**Saved data entries**
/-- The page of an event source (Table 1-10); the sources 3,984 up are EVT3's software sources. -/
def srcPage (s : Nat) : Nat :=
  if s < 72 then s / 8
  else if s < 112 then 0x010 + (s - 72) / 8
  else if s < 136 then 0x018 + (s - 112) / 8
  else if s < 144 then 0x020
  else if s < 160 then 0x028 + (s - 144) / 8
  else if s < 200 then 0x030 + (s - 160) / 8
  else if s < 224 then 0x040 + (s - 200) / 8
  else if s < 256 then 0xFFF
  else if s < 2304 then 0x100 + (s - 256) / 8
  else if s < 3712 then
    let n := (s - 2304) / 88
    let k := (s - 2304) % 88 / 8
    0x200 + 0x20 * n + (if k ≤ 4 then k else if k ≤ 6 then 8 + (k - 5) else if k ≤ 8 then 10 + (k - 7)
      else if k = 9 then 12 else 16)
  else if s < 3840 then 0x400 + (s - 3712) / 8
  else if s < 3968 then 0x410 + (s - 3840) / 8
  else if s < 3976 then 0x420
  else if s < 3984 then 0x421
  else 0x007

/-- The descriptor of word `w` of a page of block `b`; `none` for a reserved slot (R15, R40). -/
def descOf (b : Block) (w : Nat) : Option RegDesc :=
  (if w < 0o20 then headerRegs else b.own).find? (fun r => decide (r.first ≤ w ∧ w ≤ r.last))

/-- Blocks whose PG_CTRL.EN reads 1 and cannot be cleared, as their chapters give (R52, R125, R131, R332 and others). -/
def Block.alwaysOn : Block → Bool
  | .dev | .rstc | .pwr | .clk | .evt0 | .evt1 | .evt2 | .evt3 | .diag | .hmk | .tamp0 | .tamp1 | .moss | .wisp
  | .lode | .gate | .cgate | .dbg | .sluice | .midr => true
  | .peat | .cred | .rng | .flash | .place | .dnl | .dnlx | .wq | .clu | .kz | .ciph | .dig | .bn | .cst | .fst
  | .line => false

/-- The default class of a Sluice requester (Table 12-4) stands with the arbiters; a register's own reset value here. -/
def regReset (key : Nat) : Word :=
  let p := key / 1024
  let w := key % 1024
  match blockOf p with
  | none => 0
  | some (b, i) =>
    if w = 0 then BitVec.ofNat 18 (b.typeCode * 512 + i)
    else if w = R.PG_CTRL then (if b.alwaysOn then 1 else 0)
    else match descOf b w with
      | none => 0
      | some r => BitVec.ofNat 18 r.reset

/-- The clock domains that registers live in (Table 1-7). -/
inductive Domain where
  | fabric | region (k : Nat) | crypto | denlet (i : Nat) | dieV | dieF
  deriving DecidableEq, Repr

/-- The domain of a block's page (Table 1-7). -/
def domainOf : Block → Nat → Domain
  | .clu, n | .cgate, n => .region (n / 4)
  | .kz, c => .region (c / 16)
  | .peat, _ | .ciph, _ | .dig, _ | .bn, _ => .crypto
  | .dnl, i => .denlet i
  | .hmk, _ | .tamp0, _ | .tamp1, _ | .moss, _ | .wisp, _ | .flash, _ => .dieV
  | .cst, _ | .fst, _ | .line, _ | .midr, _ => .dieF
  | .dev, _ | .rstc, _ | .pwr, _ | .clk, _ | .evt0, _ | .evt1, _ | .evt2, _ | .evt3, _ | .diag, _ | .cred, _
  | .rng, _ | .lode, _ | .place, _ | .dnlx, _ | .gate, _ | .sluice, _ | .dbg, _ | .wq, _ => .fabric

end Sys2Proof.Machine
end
--
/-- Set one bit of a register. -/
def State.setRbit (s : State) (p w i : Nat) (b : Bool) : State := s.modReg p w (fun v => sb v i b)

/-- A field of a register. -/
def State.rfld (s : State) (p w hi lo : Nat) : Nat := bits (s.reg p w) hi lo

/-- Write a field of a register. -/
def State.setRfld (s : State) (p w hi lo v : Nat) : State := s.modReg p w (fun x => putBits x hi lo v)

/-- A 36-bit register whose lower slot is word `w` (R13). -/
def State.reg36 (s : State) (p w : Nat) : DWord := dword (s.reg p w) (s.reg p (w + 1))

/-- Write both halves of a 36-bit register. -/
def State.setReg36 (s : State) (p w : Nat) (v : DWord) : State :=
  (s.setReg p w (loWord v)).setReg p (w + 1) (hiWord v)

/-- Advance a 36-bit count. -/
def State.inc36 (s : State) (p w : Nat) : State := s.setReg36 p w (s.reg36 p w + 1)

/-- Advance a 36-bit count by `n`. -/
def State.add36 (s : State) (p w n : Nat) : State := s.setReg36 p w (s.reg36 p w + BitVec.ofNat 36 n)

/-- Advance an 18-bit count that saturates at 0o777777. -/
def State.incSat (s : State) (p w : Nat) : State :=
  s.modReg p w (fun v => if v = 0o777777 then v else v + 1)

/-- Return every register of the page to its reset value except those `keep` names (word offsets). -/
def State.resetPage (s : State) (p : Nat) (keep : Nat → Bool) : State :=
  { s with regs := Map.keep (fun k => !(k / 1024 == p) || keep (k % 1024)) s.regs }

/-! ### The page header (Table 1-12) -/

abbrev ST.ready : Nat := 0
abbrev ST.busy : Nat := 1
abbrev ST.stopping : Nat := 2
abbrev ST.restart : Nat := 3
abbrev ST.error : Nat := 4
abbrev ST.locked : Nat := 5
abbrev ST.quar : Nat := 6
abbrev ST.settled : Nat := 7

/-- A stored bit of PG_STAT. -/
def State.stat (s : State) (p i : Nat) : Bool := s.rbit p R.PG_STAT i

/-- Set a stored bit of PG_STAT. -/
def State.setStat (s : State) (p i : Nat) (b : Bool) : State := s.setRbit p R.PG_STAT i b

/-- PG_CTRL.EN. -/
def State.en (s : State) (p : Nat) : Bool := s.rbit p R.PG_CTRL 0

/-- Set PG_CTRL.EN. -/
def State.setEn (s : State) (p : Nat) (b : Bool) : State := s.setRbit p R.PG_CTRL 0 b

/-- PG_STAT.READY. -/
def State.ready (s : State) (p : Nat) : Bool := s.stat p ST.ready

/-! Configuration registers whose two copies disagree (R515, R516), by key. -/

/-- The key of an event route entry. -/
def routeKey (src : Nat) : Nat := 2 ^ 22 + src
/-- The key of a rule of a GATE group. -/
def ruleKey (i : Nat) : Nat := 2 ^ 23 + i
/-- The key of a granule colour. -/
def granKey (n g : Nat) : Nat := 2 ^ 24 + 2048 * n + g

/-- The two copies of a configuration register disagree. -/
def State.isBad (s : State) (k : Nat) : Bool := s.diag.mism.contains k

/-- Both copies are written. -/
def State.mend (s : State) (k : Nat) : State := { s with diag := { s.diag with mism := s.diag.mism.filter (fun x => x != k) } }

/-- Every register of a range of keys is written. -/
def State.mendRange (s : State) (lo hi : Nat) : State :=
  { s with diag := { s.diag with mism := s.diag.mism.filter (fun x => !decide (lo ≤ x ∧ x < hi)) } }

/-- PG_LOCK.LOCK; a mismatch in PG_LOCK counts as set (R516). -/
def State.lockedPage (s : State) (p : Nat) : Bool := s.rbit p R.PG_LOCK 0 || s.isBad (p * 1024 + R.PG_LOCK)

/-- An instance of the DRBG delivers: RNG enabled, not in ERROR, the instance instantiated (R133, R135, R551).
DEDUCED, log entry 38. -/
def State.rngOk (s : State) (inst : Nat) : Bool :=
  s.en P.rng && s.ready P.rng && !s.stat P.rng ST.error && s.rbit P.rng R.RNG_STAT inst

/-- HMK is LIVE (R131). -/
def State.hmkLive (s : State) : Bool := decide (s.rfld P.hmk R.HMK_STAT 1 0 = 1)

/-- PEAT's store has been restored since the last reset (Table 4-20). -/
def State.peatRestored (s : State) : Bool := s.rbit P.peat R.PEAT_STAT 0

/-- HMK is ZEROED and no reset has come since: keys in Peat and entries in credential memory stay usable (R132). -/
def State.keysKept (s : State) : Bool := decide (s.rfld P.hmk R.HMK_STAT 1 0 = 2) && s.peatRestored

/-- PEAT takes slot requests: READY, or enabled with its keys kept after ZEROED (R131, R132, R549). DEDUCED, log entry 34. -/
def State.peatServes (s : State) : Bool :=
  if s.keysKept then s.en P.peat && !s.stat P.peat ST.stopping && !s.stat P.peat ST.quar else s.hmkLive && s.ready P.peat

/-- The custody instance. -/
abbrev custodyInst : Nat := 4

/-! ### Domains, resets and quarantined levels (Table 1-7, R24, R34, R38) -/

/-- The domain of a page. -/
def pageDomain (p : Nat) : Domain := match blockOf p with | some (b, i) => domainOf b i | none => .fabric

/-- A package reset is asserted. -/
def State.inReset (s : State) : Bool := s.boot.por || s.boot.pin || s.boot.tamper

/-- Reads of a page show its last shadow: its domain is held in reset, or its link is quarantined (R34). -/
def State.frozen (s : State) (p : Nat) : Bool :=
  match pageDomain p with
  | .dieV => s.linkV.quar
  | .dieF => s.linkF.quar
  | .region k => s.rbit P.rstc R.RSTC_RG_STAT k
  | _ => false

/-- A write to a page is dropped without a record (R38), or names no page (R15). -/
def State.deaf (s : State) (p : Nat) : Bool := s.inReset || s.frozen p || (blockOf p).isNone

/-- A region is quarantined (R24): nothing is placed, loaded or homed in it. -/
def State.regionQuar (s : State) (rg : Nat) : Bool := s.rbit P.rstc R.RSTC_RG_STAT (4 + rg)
---
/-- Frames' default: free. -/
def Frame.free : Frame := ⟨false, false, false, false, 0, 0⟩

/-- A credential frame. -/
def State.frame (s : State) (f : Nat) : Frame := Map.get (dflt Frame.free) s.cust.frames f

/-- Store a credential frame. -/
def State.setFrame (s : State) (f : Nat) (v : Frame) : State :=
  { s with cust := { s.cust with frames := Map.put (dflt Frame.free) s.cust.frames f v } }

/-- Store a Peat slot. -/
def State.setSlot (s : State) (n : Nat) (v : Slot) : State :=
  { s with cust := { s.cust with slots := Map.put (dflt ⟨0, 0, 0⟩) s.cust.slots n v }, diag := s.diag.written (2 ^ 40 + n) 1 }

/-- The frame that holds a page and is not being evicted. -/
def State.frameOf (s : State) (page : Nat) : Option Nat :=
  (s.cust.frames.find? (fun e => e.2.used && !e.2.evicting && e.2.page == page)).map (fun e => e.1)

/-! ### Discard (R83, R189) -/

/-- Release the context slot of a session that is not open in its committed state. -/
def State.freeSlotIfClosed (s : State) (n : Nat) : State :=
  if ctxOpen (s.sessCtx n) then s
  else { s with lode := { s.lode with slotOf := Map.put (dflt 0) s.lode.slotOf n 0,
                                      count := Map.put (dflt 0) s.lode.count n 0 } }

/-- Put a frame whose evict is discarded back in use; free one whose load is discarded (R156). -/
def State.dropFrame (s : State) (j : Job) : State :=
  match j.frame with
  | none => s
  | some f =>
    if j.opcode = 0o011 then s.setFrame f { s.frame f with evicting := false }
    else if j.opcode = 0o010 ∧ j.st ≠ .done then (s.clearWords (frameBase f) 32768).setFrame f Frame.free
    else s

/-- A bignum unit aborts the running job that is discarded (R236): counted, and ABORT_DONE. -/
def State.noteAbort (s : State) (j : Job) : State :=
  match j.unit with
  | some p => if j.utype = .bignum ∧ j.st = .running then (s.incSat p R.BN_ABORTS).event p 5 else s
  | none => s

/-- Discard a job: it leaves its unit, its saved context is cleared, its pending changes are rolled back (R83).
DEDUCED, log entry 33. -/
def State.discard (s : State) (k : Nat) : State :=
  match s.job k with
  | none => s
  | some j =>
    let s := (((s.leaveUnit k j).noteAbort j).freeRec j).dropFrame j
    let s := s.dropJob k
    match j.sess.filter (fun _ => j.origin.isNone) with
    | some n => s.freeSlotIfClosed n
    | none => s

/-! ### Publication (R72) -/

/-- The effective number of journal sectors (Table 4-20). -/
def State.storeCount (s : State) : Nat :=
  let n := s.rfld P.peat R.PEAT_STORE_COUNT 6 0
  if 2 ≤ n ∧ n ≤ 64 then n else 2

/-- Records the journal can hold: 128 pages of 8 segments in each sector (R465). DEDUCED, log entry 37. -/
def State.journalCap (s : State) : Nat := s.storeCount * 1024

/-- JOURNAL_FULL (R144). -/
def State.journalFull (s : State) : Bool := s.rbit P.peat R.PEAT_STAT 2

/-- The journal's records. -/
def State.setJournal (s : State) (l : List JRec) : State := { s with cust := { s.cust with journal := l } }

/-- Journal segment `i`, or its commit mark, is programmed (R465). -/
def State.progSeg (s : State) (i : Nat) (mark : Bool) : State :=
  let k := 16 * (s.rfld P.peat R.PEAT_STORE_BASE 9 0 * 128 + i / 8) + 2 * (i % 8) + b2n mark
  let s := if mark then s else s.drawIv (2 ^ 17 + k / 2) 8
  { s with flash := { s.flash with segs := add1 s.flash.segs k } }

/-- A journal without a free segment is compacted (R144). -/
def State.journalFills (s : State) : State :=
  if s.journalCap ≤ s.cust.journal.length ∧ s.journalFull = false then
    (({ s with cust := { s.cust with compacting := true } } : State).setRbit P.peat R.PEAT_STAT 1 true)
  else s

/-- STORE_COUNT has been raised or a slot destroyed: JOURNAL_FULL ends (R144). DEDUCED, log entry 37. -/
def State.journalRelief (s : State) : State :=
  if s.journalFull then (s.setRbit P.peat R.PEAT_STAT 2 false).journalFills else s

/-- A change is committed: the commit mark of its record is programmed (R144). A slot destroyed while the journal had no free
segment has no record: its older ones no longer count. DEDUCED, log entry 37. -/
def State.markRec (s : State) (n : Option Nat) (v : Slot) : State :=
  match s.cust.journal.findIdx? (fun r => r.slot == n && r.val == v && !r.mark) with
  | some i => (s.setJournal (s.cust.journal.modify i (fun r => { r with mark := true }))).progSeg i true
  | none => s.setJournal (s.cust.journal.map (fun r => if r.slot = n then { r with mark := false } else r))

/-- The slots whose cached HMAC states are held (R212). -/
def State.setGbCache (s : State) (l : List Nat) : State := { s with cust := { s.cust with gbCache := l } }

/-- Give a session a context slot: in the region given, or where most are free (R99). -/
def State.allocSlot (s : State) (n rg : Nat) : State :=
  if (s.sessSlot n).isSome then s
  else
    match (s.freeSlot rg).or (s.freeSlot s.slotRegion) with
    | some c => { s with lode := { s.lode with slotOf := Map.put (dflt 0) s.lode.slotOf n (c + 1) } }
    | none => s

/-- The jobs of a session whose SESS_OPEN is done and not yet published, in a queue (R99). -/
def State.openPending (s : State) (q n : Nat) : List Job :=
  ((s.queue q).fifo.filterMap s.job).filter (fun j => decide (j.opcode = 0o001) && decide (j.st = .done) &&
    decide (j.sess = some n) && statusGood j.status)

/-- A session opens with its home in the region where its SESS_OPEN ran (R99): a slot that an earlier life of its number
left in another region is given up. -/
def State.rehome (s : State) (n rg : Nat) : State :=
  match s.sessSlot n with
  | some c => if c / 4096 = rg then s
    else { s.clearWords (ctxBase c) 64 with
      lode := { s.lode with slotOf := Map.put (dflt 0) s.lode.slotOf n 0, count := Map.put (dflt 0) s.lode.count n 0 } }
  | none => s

**Exercise requirements**
Wherever the string "moss" appears in a line above, copy that line.

**Output of the task**
  | .dev | .rstc | .pwr | .clk | .evt0 | .evt1 | .evt2 | .evt3 | .diag | .hmk | .tamp0 | .tamp1 | .moss | .wisp
  | .hmk, _ | .tamp0, _ | .tamp1, _ | .moss, _ | .wisp, _ | .flash, _ => .dieV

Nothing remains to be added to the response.